The task:
In the listing below, the lines starting with the line with "is initiated. -/" and going on through the line with "def State.tickCount (s" are to be reproduced exactly, and only those.

*** Data extract Section Begins ***

-- ==== Sys2Proof/Machine/Tick.lean ====
section
/-! DEFINITION. The TICK operation (42_tick.md): its four arms R141, R142, R143, R148, and the dispatch of R140. -/

namespace Sys2Proof.Machine

open Sys2Proof

/-- R142, the first TICK after reset: the time is latched, and in the pre-handshake phase the handshake is initiated. -/
def State.tickFirst (s : State) (now : Time) : State :=
  let t : State := { s with timeValid := true, currentTime := now, lastActivityTime := now }
  if t.preHandshake then t.emit handshakeByte else t

/-- R143, a packet waits: the time is latched and nothing else. -/
def State.tickHolding (s : State) (now : Time) : State := s.latchTime now

/-- R148, the stall test: a stalled TICK is the event Stall, which counts an error and leaves the state. -/
def State.tickCount (s : State) (now : Time) : State :=
  if s.stalled now then s.takeEvent .stall s.state else s

/-- R148 and R146: the control byte of the phase is emitted and the activity timer restarts at `now`. -/
def State.tickResend (s : State) (now : Time) : State :=
  { s with lastActivityTime := now }.emit s.stallByte

/-- R148 in an active state: latch, count a stall, then the test of R147, made stalled or not; only a stalled TICK that
does not end the Session emits. -/
def State.tickActive (s : State) (now : Time) : State :=
  let t := s.latchTime now
  let u := t.tickCount now
  if u.errorsExceeded then u.takeEvent .maxErrorsExceeded .failure
  else if t.stalled now then u.tickResend now
  else u

/-- The dispatch of R140. -/
def State.tickArms (s : State) (now : Time) : State :=
  if s.finished then s
  else if !s.timeValid then s.tickFirst now
  else if s.packetReady then s.tickHolding now
  else s.tickActive now

/-- TICK (R140). It has no response (30_encoding.md R83). -/
def execTick (now : Time) (s : State) : Result := .next (s.clearPorts.tickArms now)

end Sys2Proof.Machine
end

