/-- 10_state.md R45, R36: the write matrix: what each of the five operations never writes. -/
def Obligations.OperationsKeepTheWriteMatrix : Prop :=
  ∀ s t : State,
    (∀ b : Byte, exec (.feed b) s = .next t →
      t.expectedBlock = s.expectedBlock ∧ t.currentTime = s.currentTime ∧ t.timeValid = s.timeValid ∧
      t.cfg = s.cfg ∧ t.input = s.input ∧ t.destCapacity = s.destCapacity) ∧
    (∀ now : Time, exec (.tick now) s = .next t →
      SameSession { s with state := t.state, lastActivityTime := t.lastActivityTime, errorCount := t.errorCount,
                           currentTime := t.currentTime, timeValid := t.timeValid } t ∧
      (t.state = s.state ∨ t.state = .failure) ∧ t.input = s.input ∧ t.destCapacity = s.destCapacity) ∧
    (exec .extract s = .next t →
      SameSession { s with state := t.state, expectedBlock := t.expectedBlock, lastActivityTime := t.lastActivityTime,
                           errorCount := t.errorCount } t ∧
      (t.state = s.state ∨ t.state = .awaitHandshakeOrHeader) ∧ t.input = s.input ∧
      t.destCapacity = s.destCapacity) ∧
    (exec .qstate s = .next t ∨ exec .qfin s = .next t →
      SameSession s t ∧ t.input = s.input ∧ t.destCapacity = s.destCapacity)

/-- 10_state.md R39: `expected_block` advances by one, modulo 256, exactly when EXTRACT delivers. -/
def Obligations.ExpectedBlockAdvancesOnlyOnDelivery : Prop :=
  ∀ (i : Instr) (s t : State), exec i s = .next t →
    (t.expectedBlock = s.expectedBlock ∧ ∀ n len p, t.response ≠ some (.delivered n len p)) ∨
    (t.expectedBlock = s.expectedBlock + 1#8 ∧ i = .extract ∧ s.state = .packetReady ∧
      s.isDuplicateBlock = false ∧ ∃ len p, t.response = some (.delivered s.expectedBlock len p))

/-- 10_state.md R43: the Session is created in its initial state; only byte intake, a TICK or an extraction changes it;
once terminal it changes no more until reset. That EXTRACT and the queries change nothing in a terminal state is the
spec's decision D23, where the document is silent (91_not_in_source.md N31); the reset input as the only exit is D28 and
log entry 16; `block_seen` and its reset value are D8; the rows of the input classes as instructions are log entry 4. -/
def Obligations.TerminalSessionsChangeOnlyByReset : Prop :=
  State.reset.state = .awaitHandshakeOrHeader ∧ State.reset.blockSeen = false ∧
  (∀ (i : Instr) (s t : State), exec i s = .next t →
    SameSession s t ∨ (∃ b, encode s.cfg.nackByte i = .wireIn8 b) ∨ (∃ b, i = .feed b) ∨ (∃ now, i = .tick now) ∨
      i = .extract) ∧
  (∀ s t : State, s.state = .success ∨ s.state = .failure → step s = .next t →
    SameSession s t ∨ ∃ rest, s.input = .reset :: rest)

*** Data extract Section Ends ***

Answer to the problem:
/-- R142, the first TICK after reset: the time is latched, and in the pre-handshake phase the handshake is initiated. -/
def State.tickFirst (s : State) (now : Time) : State :=
  let t : State := { s with timeValid := true, currentTime := now, lastActivityTime := now }
  if t.preHandshake then t.emit handshakeByte else t

/-- R143, a packet waits: the time is latched and nothing else. -/
def State.tickHolding (s : State) (now : Time) : State := s.latchTime now

/-- R148, the stall test: a stalled TICK is the event Stall, which counts an error and leaves the state. -/
def State.tickCount (s : State) (now : Time) : State :=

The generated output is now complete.